(Stored data)
- - - -
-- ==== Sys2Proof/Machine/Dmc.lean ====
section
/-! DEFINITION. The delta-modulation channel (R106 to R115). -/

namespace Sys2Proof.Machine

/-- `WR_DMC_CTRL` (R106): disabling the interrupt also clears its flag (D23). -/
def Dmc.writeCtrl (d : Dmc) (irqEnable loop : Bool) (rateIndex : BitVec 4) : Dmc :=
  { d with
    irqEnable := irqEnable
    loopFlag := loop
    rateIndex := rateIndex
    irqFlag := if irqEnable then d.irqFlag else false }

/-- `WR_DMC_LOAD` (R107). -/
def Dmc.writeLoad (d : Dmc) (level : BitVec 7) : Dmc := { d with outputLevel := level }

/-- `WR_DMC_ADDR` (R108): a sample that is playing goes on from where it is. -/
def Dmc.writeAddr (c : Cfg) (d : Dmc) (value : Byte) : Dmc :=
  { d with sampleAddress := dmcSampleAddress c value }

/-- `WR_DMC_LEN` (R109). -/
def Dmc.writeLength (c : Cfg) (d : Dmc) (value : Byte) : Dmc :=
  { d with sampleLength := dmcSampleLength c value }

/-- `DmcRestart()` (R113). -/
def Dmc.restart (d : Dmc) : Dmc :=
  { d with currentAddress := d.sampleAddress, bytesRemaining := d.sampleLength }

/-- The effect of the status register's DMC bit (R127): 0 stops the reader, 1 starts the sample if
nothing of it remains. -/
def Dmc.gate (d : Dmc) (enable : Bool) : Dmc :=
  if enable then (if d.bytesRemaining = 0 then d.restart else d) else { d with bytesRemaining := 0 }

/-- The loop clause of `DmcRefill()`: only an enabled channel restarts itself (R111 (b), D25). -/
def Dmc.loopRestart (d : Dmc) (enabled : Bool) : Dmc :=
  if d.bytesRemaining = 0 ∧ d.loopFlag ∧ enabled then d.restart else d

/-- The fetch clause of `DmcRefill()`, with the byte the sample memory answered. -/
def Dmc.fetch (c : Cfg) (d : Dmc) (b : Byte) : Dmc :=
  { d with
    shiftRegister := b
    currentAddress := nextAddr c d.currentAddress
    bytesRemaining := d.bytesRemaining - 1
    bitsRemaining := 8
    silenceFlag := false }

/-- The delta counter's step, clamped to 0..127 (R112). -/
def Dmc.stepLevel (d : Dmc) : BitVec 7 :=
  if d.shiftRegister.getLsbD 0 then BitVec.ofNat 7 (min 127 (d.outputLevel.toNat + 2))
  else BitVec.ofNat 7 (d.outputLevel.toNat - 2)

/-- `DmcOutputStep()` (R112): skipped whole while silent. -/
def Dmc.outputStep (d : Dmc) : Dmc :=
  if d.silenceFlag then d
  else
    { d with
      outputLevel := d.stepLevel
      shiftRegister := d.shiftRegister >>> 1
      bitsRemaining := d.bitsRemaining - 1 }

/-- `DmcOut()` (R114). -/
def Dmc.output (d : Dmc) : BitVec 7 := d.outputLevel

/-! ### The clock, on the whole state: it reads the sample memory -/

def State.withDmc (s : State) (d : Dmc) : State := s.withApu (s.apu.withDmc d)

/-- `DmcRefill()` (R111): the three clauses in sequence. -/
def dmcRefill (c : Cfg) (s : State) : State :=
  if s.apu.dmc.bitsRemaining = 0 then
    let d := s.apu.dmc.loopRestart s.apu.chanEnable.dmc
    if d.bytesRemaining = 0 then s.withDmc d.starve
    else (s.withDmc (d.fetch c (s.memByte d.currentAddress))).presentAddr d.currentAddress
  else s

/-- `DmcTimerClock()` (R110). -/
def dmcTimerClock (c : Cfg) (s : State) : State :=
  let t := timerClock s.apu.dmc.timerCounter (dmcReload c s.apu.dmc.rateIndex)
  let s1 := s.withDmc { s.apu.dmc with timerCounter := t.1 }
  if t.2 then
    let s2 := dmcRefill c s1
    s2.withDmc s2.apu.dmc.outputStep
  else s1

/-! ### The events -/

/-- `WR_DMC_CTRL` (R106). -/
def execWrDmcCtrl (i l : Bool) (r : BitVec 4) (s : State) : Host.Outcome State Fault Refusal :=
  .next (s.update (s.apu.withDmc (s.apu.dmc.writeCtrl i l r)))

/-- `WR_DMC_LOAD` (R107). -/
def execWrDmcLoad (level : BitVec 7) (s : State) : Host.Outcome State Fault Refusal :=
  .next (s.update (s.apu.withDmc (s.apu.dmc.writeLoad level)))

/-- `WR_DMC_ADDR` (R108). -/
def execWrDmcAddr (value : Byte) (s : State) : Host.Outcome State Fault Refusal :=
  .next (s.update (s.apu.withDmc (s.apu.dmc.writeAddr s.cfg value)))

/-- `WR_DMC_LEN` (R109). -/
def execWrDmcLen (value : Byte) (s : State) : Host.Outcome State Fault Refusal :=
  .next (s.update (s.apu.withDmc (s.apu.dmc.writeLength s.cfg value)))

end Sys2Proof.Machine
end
- - - -
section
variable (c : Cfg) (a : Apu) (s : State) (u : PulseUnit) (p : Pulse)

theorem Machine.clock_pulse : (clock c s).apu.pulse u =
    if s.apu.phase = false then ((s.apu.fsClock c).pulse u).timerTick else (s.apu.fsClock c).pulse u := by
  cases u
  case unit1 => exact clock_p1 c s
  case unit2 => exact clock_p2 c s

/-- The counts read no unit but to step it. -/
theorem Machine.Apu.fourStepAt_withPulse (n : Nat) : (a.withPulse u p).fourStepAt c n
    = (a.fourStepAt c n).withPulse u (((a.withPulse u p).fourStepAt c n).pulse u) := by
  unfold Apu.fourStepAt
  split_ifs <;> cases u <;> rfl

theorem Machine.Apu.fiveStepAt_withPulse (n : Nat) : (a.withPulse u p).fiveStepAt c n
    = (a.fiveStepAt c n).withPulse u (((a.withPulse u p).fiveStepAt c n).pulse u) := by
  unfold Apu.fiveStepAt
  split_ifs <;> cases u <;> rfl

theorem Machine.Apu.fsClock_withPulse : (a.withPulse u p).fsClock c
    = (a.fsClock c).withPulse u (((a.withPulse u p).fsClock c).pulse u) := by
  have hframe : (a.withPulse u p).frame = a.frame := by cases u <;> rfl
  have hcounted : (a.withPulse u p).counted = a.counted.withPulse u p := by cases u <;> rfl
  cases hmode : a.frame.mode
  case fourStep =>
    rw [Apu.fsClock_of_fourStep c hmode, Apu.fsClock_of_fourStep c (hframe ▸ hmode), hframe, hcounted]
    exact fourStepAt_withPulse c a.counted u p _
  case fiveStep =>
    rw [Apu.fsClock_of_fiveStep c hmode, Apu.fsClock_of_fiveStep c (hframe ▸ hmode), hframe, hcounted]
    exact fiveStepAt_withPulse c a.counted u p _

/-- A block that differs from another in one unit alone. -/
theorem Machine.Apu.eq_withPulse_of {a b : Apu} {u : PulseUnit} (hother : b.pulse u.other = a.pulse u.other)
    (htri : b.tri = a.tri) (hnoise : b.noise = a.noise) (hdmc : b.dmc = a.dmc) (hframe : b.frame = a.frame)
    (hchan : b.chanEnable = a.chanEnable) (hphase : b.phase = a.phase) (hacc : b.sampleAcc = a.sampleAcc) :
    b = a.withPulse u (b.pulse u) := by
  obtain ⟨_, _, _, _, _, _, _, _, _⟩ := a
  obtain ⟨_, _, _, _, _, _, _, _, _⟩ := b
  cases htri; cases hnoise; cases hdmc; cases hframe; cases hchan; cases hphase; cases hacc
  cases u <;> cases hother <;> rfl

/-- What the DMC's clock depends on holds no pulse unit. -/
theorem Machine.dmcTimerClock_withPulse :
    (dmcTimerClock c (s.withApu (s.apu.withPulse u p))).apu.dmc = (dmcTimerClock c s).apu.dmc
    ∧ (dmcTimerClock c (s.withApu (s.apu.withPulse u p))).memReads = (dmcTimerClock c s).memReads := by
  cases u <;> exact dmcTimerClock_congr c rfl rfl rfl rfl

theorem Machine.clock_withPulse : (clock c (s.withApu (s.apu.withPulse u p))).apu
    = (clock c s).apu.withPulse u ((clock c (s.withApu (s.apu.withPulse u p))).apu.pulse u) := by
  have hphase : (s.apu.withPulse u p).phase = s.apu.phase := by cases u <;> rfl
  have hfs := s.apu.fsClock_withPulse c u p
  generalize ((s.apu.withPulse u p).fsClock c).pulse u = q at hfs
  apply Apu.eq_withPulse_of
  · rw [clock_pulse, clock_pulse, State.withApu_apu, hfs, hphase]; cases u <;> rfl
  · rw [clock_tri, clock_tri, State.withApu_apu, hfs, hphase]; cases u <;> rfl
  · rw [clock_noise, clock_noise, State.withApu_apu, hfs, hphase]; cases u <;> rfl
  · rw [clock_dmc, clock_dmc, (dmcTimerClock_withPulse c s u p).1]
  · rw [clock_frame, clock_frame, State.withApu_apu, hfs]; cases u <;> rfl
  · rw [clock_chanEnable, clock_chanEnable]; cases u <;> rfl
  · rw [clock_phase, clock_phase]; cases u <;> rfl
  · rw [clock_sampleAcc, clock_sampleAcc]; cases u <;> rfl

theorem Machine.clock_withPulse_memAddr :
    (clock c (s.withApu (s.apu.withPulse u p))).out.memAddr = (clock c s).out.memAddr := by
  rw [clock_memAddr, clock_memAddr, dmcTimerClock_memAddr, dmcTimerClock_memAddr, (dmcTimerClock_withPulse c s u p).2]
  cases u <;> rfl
- - - -
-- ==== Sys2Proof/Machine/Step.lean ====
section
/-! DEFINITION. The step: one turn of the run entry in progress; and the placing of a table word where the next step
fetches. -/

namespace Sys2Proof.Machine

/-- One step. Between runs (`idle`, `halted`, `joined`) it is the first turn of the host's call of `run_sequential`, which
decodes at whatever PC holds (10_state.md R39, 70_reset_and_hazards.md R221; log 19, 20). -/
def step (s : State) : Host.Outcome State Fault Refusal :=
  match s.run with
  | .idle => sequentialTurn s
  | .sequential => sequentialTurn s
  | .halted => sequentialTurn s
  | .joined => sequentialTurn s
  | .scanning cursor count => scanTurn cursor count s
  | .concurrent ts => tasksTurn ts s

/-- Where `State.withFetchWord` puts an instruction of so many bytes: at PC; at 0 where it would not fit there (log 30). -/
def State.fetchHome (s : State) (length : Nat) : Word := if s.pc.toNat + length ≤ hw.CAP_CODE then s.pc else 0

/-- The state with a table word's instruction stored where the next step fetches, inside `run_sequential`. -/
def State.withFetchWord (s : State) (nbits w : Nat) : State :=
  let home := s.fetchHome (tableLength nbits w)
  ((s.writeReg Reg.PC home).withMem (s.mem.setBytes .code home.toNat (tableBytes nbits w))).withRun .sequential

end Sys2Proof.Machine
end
- - - -
YOUR ASSIGNMENT: Write out exactly the lines above between the line with "flag (D23). -/" and the line with "d with currentAddress", inclusive, and nothing beyond them.

WRITTEN ANSWER:
/-- `WR_DMC_CTRL` (R106): disabling the interrupt also clears its flag (D23). -/
def Dmc.writeCtrl (d : Dmc) (irqEnable loop : Bool) (rateIndex : BitVec 4) : Dmc :=
  { d with
    irqEnable := irqEnable
    loopFlag := loop
    rateIndex := rateIndex
    irqFlag := if irqEnable then d.irqFlag else false }

/-- `WR_DMC_LOAD` (R107). -/
def Dmc.writeLoad (d : Dmc) (level : BitVec 7) : Dmc := { d with outputLevel := level }

/-- `WR_DMC_ADDR` (R108): a sample that is playing goes on from where it is. -/
def Dmc.writeAddr (c : Cfg) (d : Dmc) (value : Byte) : Dmc :=
  { d with sampleAddress := dmcSampleAddress c value }

/-- `WR_DMC_LEN` (R109). -/
def Dmc.writeLength (c : Cfg) (d : Dmc) (value : Byte) : Dmc :=
  { d with sampleLength := dmcSampleLength c value }

/-- `DmcRestart()` (R113). -/
def Dmc.restart (d : Dmc) : Dmc :=
  { d with currentAddress := d.sampleAddress, bytesRemaining := d.sampleLength }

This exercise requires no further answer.